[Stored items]
--*--

-- ==== Sys2Proof/Tests/Witness2.lean ====
section
/-!
SUPPORT. Witnesses, clause by clause: the escapement between sections, pennants, hoists, the halyard, arrivals and the commands that
complete later.
-/
namespace Sys2Proof.Tests
open Sys2Proof.Machine

-- One theorem at a time: a kernel evaluation that waits for an earlier theorem holds a thread of its own.
set_option Elab.async false

/-! ### The escapement between sections -/

/-- A state with these contexts, context 0 dispatched and the EC 5. -/
def withCtxs (l : List (Nat × CtxSt)) : State := { State.reset with ctxs := l, dispatched := some 0, lastDisp := some 0, ec := 5 }

theorem witness_release : ∀ s ∈ [withCtxs [(0, { cstate := .running, point := .releasing 9 })],
      { withCtxs [(0, { cstate := .running, point := .releasing 9 })] with dispatched := some 7 },
      { withCtxs [(0, { cstate := .running, point := .releasing 0, outLeft := 40 })] with dispatched := none }],
    (ctx s 0).cstate = .running ∧ (ctx s 0).stopping = false ∧ s.switching = false ∧ s.syn.evals = [] ∧
    (∃ d ∈ [0, 9], (ctx s 0).point = .releasing d) ∧ outHeld s 0 = false ∧
    (s.dispatched = some 0 → mustYield s 0 = false) := by decide
theorem witness_best_ready :
    let s := withCtxs [(0, {}), (3, { cstate := .running, point := .start, prio := 2 }), (7, { cstate := .running, point := .released 4, prio := 3 })]
    bestReady s (some 0) = some 7 ∧ (3 : Ctx) ≠ 0 ∧ ready s 3 = true := by decide
theorem witness_quantum_and_switch :
    let w : CtxSt := { cstate := .running, point := .start, prio := 3 }
    let s := withCtxs [(0, { cstate := .running, point := .pennant }), (7, w)]
    let z : State := { State.reset with ctxs := [(7, w)] }
    s.switching = false ∧ s.isolated = false ∧ s.syn.evals = [] ∧ z.syn.evals = [] ∧ s.dispatched = some 0 ∧ s.quantumUs ≠ 0 ∧ s.quantumOver = false ∧
    usesMxe s 7 = false ∧ partSize s 7 = 0 ∧ (ctx s 7).point = .start ∧ bestReady s (some 0) = some 7 ∧ leaves s 0 = true ∧
    leftEngines s 0 = true ∧ (ctx s 0).point ≠ .gated ∧
    z.switching = false ∧ z.isolated = false ∧ z.dispatched = none ∧ z.lastDisp = none ∧ bestReady z none = some 7 ∧
    usesMxe z 7 = false ∧ partSize z 7 = 0 ∧ (ctx z 7).point = .start := by decide
theorem witness_host_controls :
    let s := withCtxs [(0, { cstate := .running }), (1, { cstate := .running, point := .start }), (2, {}),
      (3, { cstate := .quiesced, paused := true, imageValid := true, img := { sig := mapSig State.reset.cm.active } }),
      (4, { cstate := .quiesced, paused := true, imageValid := true, img := { sig := mapSig State.reset.cm.active + 1 } })]
    s.syn.evals = [] ∧ (ctx s 0).cstate = .running ∧ (ctx s 0).stopping = false ∧ (ctx s 0).point = .inSection ∧
    (ctx s 1).cstate = .running ∧ (ctx s 1).stopping = false ∧ (ctx s 1).point = .start ∧
    (ctx s 2).cstate = .stopped ∧ (ctx s 3).cstate = .quiesced ∧ (ctx s 3).paused = true ∧ (ctx s 3).stopping = false ∧
    (ctx s 3).imageValid = true ∧ (ctx s 3).img.sig = mapSig s.cm.active ∧ (ctx s 4).cstate = .quiesced ∧
    (ctx s 4).paused = true ∧ (ctx s 4).stopping = false ∧ (ctx s 4).imageValid = true ∧
    (ctx s 4).img.sig ≠ mapSig s.cm.active ∧ 8 ≤ s.nvs.phase := by decide +kernel
/-- A context at each point at which a quiesce request finds it. -/
theorem witness_quiesce : ∀ x ∈ [Point.inSection, .ending, .pausing, .start, .released 4, .releasing 2, .pennant, .hoist, .gated],
    let s : State := { withCtxs [(7, { cstate := .running, point := x, pos := 1 })] with
      queues := [(0, [{ entry [0x13, 0, 0, 0, 0, 2 ^ 23, 0, 0] with ctx := 7 }])]
      syn := { waits := [⟨.ctx 7, 4095, true, 2, none, false, 0, 7, 2, none⟩], hoists := [(255, { waiters := [⟨7, false, none, 0, false, 0, 9⟩] })] } }
    8 ≤ s.nvs.phase ∧ s.syn.evals = [] ∧ (ctx s 7).cstate = .running ∧ (ctx s 7).stopping = false ∧ (ctx s 7).point = x := by decide
theorem witness_rest :
    let r : HostRef := ⟨2, 3, 9, 7, true⟩
    let s := withCtxs [(0, { cstate := .running, stopping := true, faultCode := 9 }), (1, { cstate := .running, point := .pausing }),
      (2, { cstate := .running, point := .ending, launch := some r }), (7, { cstate := .running, point := .ending })]
    (ctx s 0).stopping = true ∧ queuedOf s 0 = [] ∧ s.syn.evals = [] ∧ outHeld s 2 = false ∧ outHeld s 7 = false ∧
    (ctx s 1).stopping = false ∧ (ctx s 1).cstate = .running ∧ (ctx s 1).point = .pausing ∧ timedQueued s 1 = [] ∧
    runsOf s 1 = false ∧
    (ctx s 2).stopping = false ∧ (ctx s 2).cstate = .running ∧ (ctx s 2).point = .ending ∧ drained s 2 = true ∧
    (ctx s 2).launch = some r ∧ r.kind ≠ 5 ∧ r.cmpl = true ∧ s.hst.cqQ.length < 64 ∧
    (ctx s 7).stopping = false ∧ (ctx s 7).cstate = .running ∧ (ctx s 7).point = .ending ∧ drained s 7 = true ∧
    (ctx s 7).launch = none := by decide

/-- A populated external memory with its four channels active. -/
def onXmu : XmuSt := { populated := true, density := 1, chans := (List.range 4).map (fun i => (i, { st := .active })) }
theorem witness_eviction :
    let s : State := { withCtxs [(1, { cstate := .running })] with
      xmu := onXmu, cm := { State.reset.cm with resident := [7], partSize := [(7, 1)], evicting := [7] } }
    (ctx s 1).cstate = .running ∧
    (ctx s 7).cstate ≠ .running ∧ (ctx s 7).stopping = false ∧ drained s 7 = true ∧ s.switching = false ∧ s.rsl.snap.phase = 0 ∧
    s.rsl.fill.st ≠ 1 ∧ residentPart s 7 = true ∧ s.runs = [] ∧ s.cm.evicting = [(7 : Ctx).val] ∧ 8 ≤ s.nvs.phase ∧
    s.cm.spilling = [] ∧ inOrder s (ac s) = true ∧ s.syn.evals = [] ∧
    extFault s.xmu (spillExt s 7) (partSize s 7 * 16384) = none := by decide +kernel
/-- A spill whose last line the external memory unit has accepted. -/
theorem witness_spilled :
    let s : State := { withCtxs [] with
      xmu := onXmu, cm := { State.reset.cm with resident := [7], partSize := [(7, 1)], evicting := [7], spilling := [(7, 9)] } }
    s.cm.evicting = [(7 : Ctx).val] ∧ residentPart s 7 = true ∧ s.cm.spilling = [((7 : Ctx).val, 9)] ∧
    extFault s.xmu (spillExt s 7) (partSize s 7 * 16384) = none ∧ lateOf 9 (flushLate 9 s) = false := by decide +kernel

/-! ### Pennants -/

theorem witness_pennant_update : ∀ m ∈ [msg 1 0 4095 5, msg 1 0 (4095 + 2 ^ 12) 5, msg 1 0 (4095 + 2 ^ 13) 5],
    let s : State := { State.reset with syn := { count := [(4095, 2 ^ 32 - 1)] } }
    (4095 : Nat) < 4096 ∧ State.reset.isolated = false ∧ 8 ≤ State.reset.nvs.phase ∧
    (bits m.w0.toNat 3 0 = 1 ∧ bits m.w2.toNat 31 16 = halCrc m ∧ acceptsPos State.reset (bits m.w0.toNat 25 4) = true) ∧
    bits m.w2.toNat 11 0 = 4095 ∧ bits m.w2.toNat 13 12 ≤ 2 ∧
    2 ^ 32 ≤ pennant s 4095 + m.w3.toNat ∧ pennant State.reset 4095 < m.w3.toNat := by decide +kernel

theorem witness_untouched : Untouched State.reset 4095 :=
  ⟨fun _ h => absurd h List.not_mem_nil, fun _ h => (by cases h), fun _ h => absurd h List.not_mem_nil,
    fun _ h => absurd h List.not_mem_nil⟩

/-- A wait of context c on pennant 4095. -/
def wait (c : Ctx) (take : Bool) (v : Nat) : PWait := ⟨.ctx c, 4095, take, v, none, false, 0, 7, 6, none⟩
theorem witness_wait_order : ∀ p ∈ [(true, 1), (true, 3), (true, 9), (false, 1)],
    let w1 := wait 0 true 2
    let w2 := wait 7 p.1 (if p.1 then 2 else 1)
    let h : PWait := { wait 1 true 1 with who := .host 3 9 7 true }
    let s : State := { State.reset with syn := { waits := [w1, w2, h], count := [(4095, p.2)], updAc := 2 } }
    s.mxe.gate = none ∧ s.syn.waits.Nodup ∧ (∀ w ∈ s.syn.waits, w.gone = none) ∧ s.syn.updAc ≠ 3 ∧
    w1.standsAt 3 = true ∧ w2.standsAt 3 = true ∧ h.standsAt 3 = true ∧ s.hst.eqQ.length + 3 ≤ 64 ∧
    w1 ∈ s.syn.waits ∧ w1.pennant = 4095 ∧ 8 ≤ s.nvs.phase ∧ s.isolated = false ∧ s.syn.evals = [] ∧ s.syn.upds = [] := by decide
/-- An evaluation of AC 3 is due when time passes to EC 8; so is a host entry that the pennant unit is to see. -/
theorem witness_evaluation_due : ∀ n ∈ [4095, 4352],
    let s : State := { State.reset with syn := { evals := [(3, n)] } }
    s.syn.evals = [(3, n)] ∧ s.ec < 8 ∧ 3 < 8 / 2 ∧ (comeDue n 3 (pass (2 * 3 + 1) s)).syn.evals = [] := by decide
theorem witness_set_and_add :
    bits (msg 1 0 4095 5).w2.toNat 11 0 = 4095 ∧ bits (msg 1 0 4095 5).w2.toNat 13 12 = 0 ∧ 7 + (msg 1 0 4095 5).w3.toNat < 2 ^ 32 ∧
    bits (msg 1 0 4095 5).w0.toNat 3 0 = 1 ∧ bits (msg 1 0 4095 5).w2.toNat 31 16 = halCrc (msg 1 0 4095 5) := by decide +kernel

/-- A SYN.WAIT that takes n from pennant 4095 with a predicate action on p15. -/
def waitSlot (n : Nat) : Slot := slot 0x29 [4095 + 2 ^ 12 + 2 ^ 13 + 15 * 2 ^ 14, n, 0xFFFFF]
theorem witness_wait_issue : Ready {} [waitSlot 0] ∧ Ready {} [waitSlot 1] ∧ opcodeOf (waitSlot 1) = 0x29 ∧
    (waitSlot 1).w1.toNat = 4095 + b2n true * 2 ^ 12 + b2n true * 2 ^ 13 + 15 * 2 ^ 14 ∧ (waitSlot 1).w3.toNat < 2 ^ 20 :=
  ⟨ready_of (by decide) (by decide) (by decide), ready_of (by decide) (by decide) (by decide), by decide⟩
/-- A wait of context 7 that reached the unit in AC 3, before its evaluation there: on a count that it reaches, and one below. -/
theorem witness_wait_release : ∀ p ∈ [(true, 2), (false, 2), (true, 1)],
    let w : PWait := ⟨.ctx 7, 4095, p.1, 2, none, true, 15, 7, 6, none⟩
    let s : State := { withCtxs [(7, { cstate := .running, point := .pennant })] with
      dispatched := some 7, syn := { waits := [w], evals := [(3, 4095)], count := [(4095, p.2)] } }
    s.syn.waits = [w] ∧ w.who = .ctx 7 ∧ w.gone = none ∧ s.syn.evals = [(w.at_ / 2, w.pennant)] ∧ ac s ≤ w.at_ / 2 ∧
    s.mxe.gate = none ∧ settledAc s (w.at_ / 2) = true ∧ (ctx s 7).point = .pennant ∧ (ctx s 7).cstate = .running ∧
    (ctx s 7).stopping = false ∧ s.dispatched = some 7 ∧ s.switching = false ∧ mustYield s 7 = false ∧ outHeld s 7 = false ∧
    (ctx s 7).outLeft ≤ 2 * (w.at_ / 2) + 2 ∧
    (w.value ≤ pennant s w.pennant ∨ pennant s w.pennant < w.value) := by decide
theorem witness_wait_timeouts : ∀ act ∈ [false, true],
    let w : PWait := ⟨.ctx 7, 4095, true, 2, some 240, act, if act then 15 else 0, 7, 6, none⟩
    let h : HWait := ⟨7, false, some 240, 0, act, if act then 15 else 0, 9⟩
    let s : State := { withCtxs [(7, { cstate := .running, point := .pennant })] with
      syn := { waits := [w], hoists := [(255, { waiters := [h], abortOnTimeout := false })] } }
    (ctx s 7).stopping = false ∧ (ctx s 7).cstate = .running ∧ s.syn.waits = [w] ∧ w.who = .ctx 7 ∧ w.due = some 240 ∧
    s.runs = [] ∧ s.syn.evals = [] ∧ w.act = act ∧ hwaitOf s 7 = some (255, h) ∧ s.mxe.gate = none ∧ h.due = some 240 ∧ (hoist s 255).abortOnTimeout = false ∧ h.act = act := by
  decide

/-! ### Hoists and the halyard -/

/-- Hoist 255 with host software and context 7 as its participants, in service. -/
def hoist0 : Hoist := { mask := 2 ^ 8 + 2 ^ 7, enable := true, root := true }
theorem witness_hoist_host : ∀ q ∈ [7, 8],
    let s : State := { State.reset with syn := { hoists := [(255, hoist0)] } }
    (255 : Nat) < 256 ∧ q ≤ 8 ∧ (hoist s 255).enable = true ∧ bit (hoist s 255).mask q = true ∧ (hoist s 255).st = .open_ ∧
    bit (hoist s 255).marksN q = false ∧
    popcount 9 ((hoist s 255).marksN ||| 2 ^ q) + (hoist s 255).childN.length ≠ parties (hoist s 255) := by decide
theorem witness_hoist_entry : ∀ mode ∈ [0, 1, 2],
    let sl := slot 0x2A [255 + mode * 2 ^ 8]
    let s : State := { State.reset with
      dispatched := some 7, ctxs := [(7, { cstate := .running })], code := [(0, sl)], syn := { hoists := [(255, hoist0)] } }
    (s.dispatched = some 7 ∧ (ctx s 7).cstate = .running ∧ (ctx s 7).stopping = false ∧ (ctx s 7).point = .inSection ∧
      s.switching = false ∧ slotAt s (ctx s 7) (ctx s 7).pos = sl ∧ settled s (dueEc s (ctx s 7) sl) = true ∧
      (ctx (issueState s 7 sl) 7).stopping = false ∧ (ctx (issueState s 7 sl) 7).cstate = .running) ∧
    getPred (issueCtx s 7 sl) (predOf sl) ≠ predInv sl ∧ slotRsv sl = 0 ∧ opcodeOf sl = 0x2A ∧
    (issueCtx s 7 sl).quiesceReq = false ∧ mode ≤ 2 ∧ sl.w1.toNat = 255 + mode * 2 ^ 8 + b2n false * 2 ^ 10 + 0 * 2 ^ 11 ∧
    sl.w2 = 0 ∧ sl.w7 = 0 := by decide
/-- A SYN.HOIST of context 7 on its way to hoist 255: the epoch still lacks a participant, or has every other mark. -/
theorem witness_hoist_arrival : ∀ p ∈ [(0, 0, 0, 0), (1, 0, 0, 0), (2, 0, 0, 0), (2, 0, 2 ^ 7, 0), (0, 2 ^ 8, 0, 2), (1, 2 ^ 8, 0, 2)],
    let n : HEnt := { ctx := 7, ac := 3, hoist := 255, mode := p.1, act := false, pred := 0, tag := 9 }
    let ws : List HWait := if p.2.2.2 = 2 then [⟨6, false, none, 0, false, 0, 9⟩] else []
    let s : State := { State.reset with
      syn := { ents := [n], hoists := [(255, { hoist0 with marksN := p.2.1, entered := p.2.2.1, waiters := ws })] } }
    s.syn.ents = [n] ∧ n.ctx.val = 7 ∧ n.hoist = 255 ∧ n.gone = false ∧ (hoist s 255).enable = true ∧
    bit (hoist s 255).mask 7 = true ∧ (hoist s 255).st = .open_ ∧ bit (hoist s 255).marksN 7 = false ∧
    bit (hoist s 255).marksN1 7 = false ∧
    (popcount 9 ((hoist s 255).marksN ||| 2 ^ 7) + (hoist s 255).childN.length ≠ parties (hoist s 255) ∨
      popcount 9 ((hoist s 255).marksN ||| 2 ^ 7) = popcount 9 (hoist s 255).mask ∧ (hoist s 255).root = true ∧
      (hoist s 255).childCount = 0 ∧ (hoist s 255).childN = [] ∧ (hoist s 255).childN1 = [] ∧
      popcount 9 (hoist s 255).marksN1 < popcount 9 (hoist s 255).mask ∧
      (∀ w ∈ (hoist s 255).waiters, w.next = false ∧ w.act = false ∧ w.ctx ≠ 7)) := by decide
/-- The host's own mark, the last of its epoch. -/
theorem witness_hoist_close : ∀ ws ∈ [[], [(⟨7, false, none, 0, false, 0, 9⟩ : HWait)]],
    let s : State := { State.reset with syn := { hoists := [(255, { hoist0 with marksN := 2 ^ 7, waiters := ws })] } }
    8 ≤ s.nvs.phase ∧ (hoist s 255).enable = true ∧ bit (hoist s 255).mask 8 = true ∧ (hoist s 255).st = .open_ ∧
    (hoist s 255).root = true ∧ (hoist s 255).childCount = 0 ∧ (hoist s 255).childN = [] ∧ (hoist s 255).childN1 = [] ∧
    bit (hoist s 255).marksN 8 = false ∧
    popcount 9 ((hoist s 255).marksN ||| 2 ^ 8) = popcount 9 (hoist s 255).mask ∧
    popcount 9 (hoist s 255).marksN1 < popcount 9 (hoist s 255).mask ∧
    (∀ w ∈ (hoist s 255).waiters, w.next = false ∧ w.act = false) := by decide
/-- An enabling write without parties, one whose child table runs past 2,048, and one that is taken; a waiter of a hoist that is
made new. -/
theorem witness_hoist_configuration :
    let s : State := { State.reset with
      ctxs := [(7, { cstate := .running, point := .hoist })]
      syn := { hoists := [(255, { hoist0 with waiters := [⟨7, false, none, 0, false, 0, 9⟩] })] } }
    8 ≤ s.nvs.phase ∧ (hoist s 255).enable = true ∧ (hoist s 0).enable = false ∧
    popcount 9 (bits (0x80000000#32 : W32).toNat 8 0) + bits (0x80000000#32 : W32).toNat 16 9 = 0 ∧
    (bit (0x8FFE0400#32 : W32).toNat 31 = true ∧ bits (0x8FFE0400#32 : W32).toNat 27 17 + bits (0x8FFE0400#32 : W32).toNat 16 9 = 2049 ∧
      0 < popcount 9 (bits (0x8FFE0400#32 : W32).toNat 8 0) + bits (0x8FFE0400#32 : W32).toNat 16 9) ∧
    (bit (0x8FFE0200#32 : W32).toNat 31 = true ∧ bits (0x8FFE0200#32 : W32).toNat 27 17 + bits (0x8FFE0200#32 : W32).toNat 16 9 = 2048 ∧
      0 < popcount 9 (bits (0x8FFE0200#32 : W32).toNat 8 0) + bits (0x8FFE0200#32 : W32).toNat 16 9) ∧
    bit (0x7FFFFFFF#32 : W32).toNat 31 = false ∧
    (∀ w ∈ (hoist s 255).waiters, (ctx s w.ctx).stopping = false ∧ (ctx s w.ctx).cstate = .running) := by decide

--*--

Task details: Taking the lines above, repeat exactly those from the line that contains "0] with ctx" through the line that contains "(ctx s 7).launch = none := by decide", and both of those lines as well. Include nothing else.

Reply to the exercise:
      queues := [(0, [{ entry [0x13, 0, 0, 0, 0, 2 ^ 23, 0, 0] with ctx := 7 }])]
      syn := { waits := [⟨.ctx 7, 4095, true, 2, none, false, 0, 7, 2, none⟩], hoists := [(255, { waiters := [⟨7, false, none, 0, false, 0, 9⟩] })] } }
    8 ≤ s.nvs.phase ∧ s.syn.evals = [] ∧ (ctx s 7).cstate = .running ∧ (ctx s 7).stopping = false ∧ (ctx s 7).point = x := by decide
theorem witness_rest :
    let r : HostRef := ⟨2, 3, 9, 7, true⟩
    let s := withCtxs [(0, { cstate := .running, stopping := true, faultCode := 9 }), (1, { cstate := .running, point := .pausing }),
      (2, { cstate := .running, point := .ending, launch := some r }), (7, { cstate := .running, point := .ending })]
    (ctx s 0).stopping = true ∧ queuedOf s 0 = [] ∧ s.syn.evals = [] ∧ outHeld s 2 = false ∧ outHeld s 7 = false ∧
    (ctx s 1).stopping = false ∧ (ctx s 1).cstate = .running ∧ (ctx s 1).point = .pausing ∧ timedQueued s 1 = [] ∧
    runsOf s 1 = false ∧
    (ctx s 2).stopping = false ∧ (ctx s 2).cstate = .running ∧ (ctx s 2).point = .ending ∧ drained s 2 = true ∧
    (ctx s 2).launch = some r ∧ r.kind ≠ 5 ∧ r.cmpl = true ∧ s.hst.cqQ.length < 64 ∧
    (ctx s 7).stopping = false ∧ (ctx s 7).cstate = .running ∧ (ctx s 7).point = .ending ∧ drained s 7 = true ∧
    (ctx s 7).launch = none := by decide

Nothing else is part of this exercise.